Writing Is A Gift Of The Mind

I have depression. I have anxiety. I have casual suicidal intent. All these things are true and I profess these truths through the medium of writing. First through my scratching of pen on paper followed by the tapping of keys onto the screen. Just as I have done many times before.

I have been writing since I was ten. I’ve been suffering the mental illness for over a decade. The moment I accepted it is when I typed the words “I may have high-functioning anxiety” for my blog back in October 2016. Writing led to the first step: Acceptance. Since that day, I have worked through my mental issues one word at a time.

Through word after word tumbling down on the page, I have discussed my anxiety, depression and suicidal intentions. The realisation I had by opening up was profound. It became clear that I was not alone. None of us is alone. There are so many people out there right now living with similar issues. It shocked me how many folks I know who suffer as I do. Those same folks who appear so buoyant and happy have considered the option of death. Their mind ravaged by anxiety and their hearts soaked in cold depression.

Whilst it was a shock, it was, unfortunately, a comfort also because I realised I wasn’t alone in suffering. That sounds callous, but by knowing others do suffer as I do means that we can also work together to recover together.

By hearing their stories and writing about my own, I have found the courage to seek professional help from my doctor. I am now on Citalopram that helps level me out and am on my way to therapy.

Finding the root or starting point where your mental ravaging originates is like walking back over the path of hot coals that has been your jounrye so far. It is hard and the process is long. I may have found mine, but to be convinced completely is an impossibility. Even writing it down here, my mind remains sceptical that this was the beginning.

My greatest fear growing up was being a disappointment. Being a disappointment to my parents, siblings and friends. In the first year of Secondary school, my English teacher asked each of us to identify our greatest fear. Even at that age, I knew what fear lay deep within.

Leaving too early

At fourteen, I first considered leaving the party of life early. I had drifted away from many of my friends and had begun to struggle with the demons of sexual confusion. It was in summer between school years, steeped in loneliness and depression. I don’t remember much of that period other than the cold darkness.

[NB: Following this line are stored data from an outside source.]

/-- A unit in a `WAIT` that found its counter short (R39, R44). -/
structure WaitState where
  unit       : WaitUnit
  die        : DieId
  counter    : Nat
  /-- effective target, relative under R122 -/
  target     : Word32
  /-- held beats until the timeout expires (R44) -/
  heldLeft   : Nat
  sampleWall : Nat
  deriving DecidableEq, Repr

/-- Beat status block (Table 2.5), one copy for the eight dies (R48), and the hold controllers (R38). -/
structure BeatState where
  schedBeat : Word64 := 0
  wallBeat  : Word64 := 0
  heldWait  : Word64 := 0
  heldBrake : Word64 := 0
  heldShift : Word64 := 0
  heldHub   : Word64 := 0
  held       : Bool := false
  causeWait  : Bool := false
  causeBrake : Bool := false
  causeShift : Bool := false
  causeHub   : Bool := false
  faultHold  : Bool := false
  brakeN     : BitVec 4 := 0
  gear       : BitVec 2 := 0
  /-- demands at the ends of the last 16 wall beats, newest first -/
  history    : List Demands := []
  shiftDemand : Bool := false
  hubDemand   : Bool := false
  /-- fault demand of each die (R265) -/
  faultDemands : Byte := 0
  waits      : List WaitState := []
  /-- the fault hold in force has a machine check among its causes (R392) -/
  machineCheck : Bool := false
  /-- hub firmware has completed the stop of this fault hold (R46) -/
  stopped : Bool := false
  /-- the wall beat of the fault that began the fault hold (R46) -/
  faultAt    : Option Nat := none
  /-- new brake values, each with the wall beat in which it was set, oldest first (R50) -/
  brakePending : List (BitVec 4 × Nat) := []
  /-- beats in which routers execute: live beats, and every beat while no program runs (R134) -/
  routed     : Nat := 0
  /-- the beat clocks are aligned and the counters run (R48) -/
  aligned    : Bool := false
  /-- beats since the beat clocks run, and by how much each die's provisional `WALL_BEAT` is ahead of them (R272) -/
  provBeats  : Nat := 0
  prov       : SMap Nat := []
  /-- the provisional beat in which site 0 raised zero_mark (R272) -/
  zeroMark   : Option Nat := none
  deriving DecidableEq, Repr

/-- The program of the package (R59, R101, R207, R410). -/
structure ProgramState where
  running  : Bool := false
  /-- `SCHED_BEAT` of program beat 0 (R48) -/
  beat0    : Word64 := 0
  /-- a start waiting for its beat: the cadence time `at`, 0 for the next boundary (R410) -/
  startAt  : Option Word64 := none
  /-- whether the cadence counter was locked at that time, once it has come (R410) -/
  startLocked : Option Bool := none
  seed     : Word64 := 0
  plan     : BitVec 2 := 0
  /-- when the status registers that `START_PROGRAM` clears were last cleared, in `SCHED_BEAT` (R99) -/
  clearedAt : Nat := 0
  deriving DecidableEq, Repr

I pulled through and fought on. Over the next few years, I accepted the truth of my homosexuality. I discovered a true friendship that binds me to this life. A friendship with someone who will never let me stand alone or cower in the dark. Because of that friendship, I came through another period of suicidal intent at the age of seventeen.

Even after all that, I never accepted or wrote about or actually even considered the happenings in my mind could be anxiety and depression. I believed that was for the weak-minded, It was for those who could not stand strong and let themselves be destroyed by it. My cognitive dissonance on my own mind is common with many of us. We do not wish to accept that we could be weak within ourselves. But that denial and rejection of the truth allow the ravaging to continue unabated.

No longer! When I discovered the power of writing and how it helps sort many of the thoughts that constantly weave violently through my mind. I knew I couldn’t stop. I knew I had to use my skill and love of writing to tell my story and help others tell their own.

Writing is one of the greatest tools at our disposal to help people deal with their issues and save many more lives.